> _ACTIVITY_
Lines in the following data that contain the string "fmul" are to be counted. Report only their number.

[Saved entries]
-- ==== Sys2Proof/Word.lean ====
section
/-! DEFINITION. The word types of the sub003 sound core. -/

namespace Sys2Proof

/-- A host-visible register or a data beat: 64 bits (10_state.md R30, 20_memory.md R85). -/
abbrev Word := BitVec 64

/-- A binary64 value in its IEEE 754 interchange layout (00_scope.md R14, 20_memory.md R85). -/
abbrev F64 := BitVec 64

/-- A 32-bit unsigned value, as the noise generators use it (00_scope.md R16). -/
abbrev U32 := BitVec 32

/-- An oscillator channel number (00_scope.md R9: `NOSC = 4`). -/
abbrev Chan := Fin 4

end Sys2Proof
end

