-- ==== Sys2Proof/Machine/Impulse.lean ====
section
/-! DEFINITION. The reverb impulse response (44_effect_filters.md R345). -/

namespace Sys2Proof.Machine

/-- `L = clamp(ToInt(REV_DECAY * FS), 1, MAXFIR)`. -/
def irLength (P : Params) (decay : F64) : Nat := (iclamp (toInt (fmul decay P.fs)) 1 P.maxFir).toNat

/-- A FIR length as `FIR_LEN_L` and `FIR_LEN_R` hold it: an I64 register is clamped, never wrapped (00_scope.md R16).
DEDUCED (log 14) for a length of `2 ^ 63` or more, which only a larger `MAXFIR` allows; unsafe there. -/
def firLenWord (len : Nat) : Word := BitVec.ofNat 64 (min len (2 ^ 63 - 1))

/-- Tap `i` of a response of length `len`, from the generator state `x` drawn for it: `n * (a * a) * Pow(e, d)`. -/
def irTap (P : Params) (damp : F64) (len i : Nat) (x : U32) : F64 :=
  let a := fdiv (ofInt ((len : Int) - i)) (ofInt len)
  let e := fsub f1 (fdiv (ofInt i) (ofInt len))
  fmul (fmul (noiseValue x) (fmul a a)) (P.pow e (fmul damp (ofInt 10)))

/-- The taps from `i` on, `remaining` of them, from the generator state `x` before the first draw. The elements at
`len` and above are written `+0.0`, so they are not listed. -/
def irTaps (P : Params) (damp : F64) (len : Nat) : (remaining i : Nat) → U32 → Mem
  | 0, _, _ => []
  | remaining + 1, i, x =>
    memCons i (irTap P damp len i (xorshift x)) (irTaps P damp len remaining (i + 1) (xorshift x))

/-- The whole coefficient memory of one channel after a generation from `seed`. -/
def impulseResponse (P : Params) (decay damp : F64) (seed : U32) : Mem :=
  irTaps P damp (irLength P decay) (irLength P decay) 0 seed

end Sys2Proof.Machine
end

> _ANSWER_
2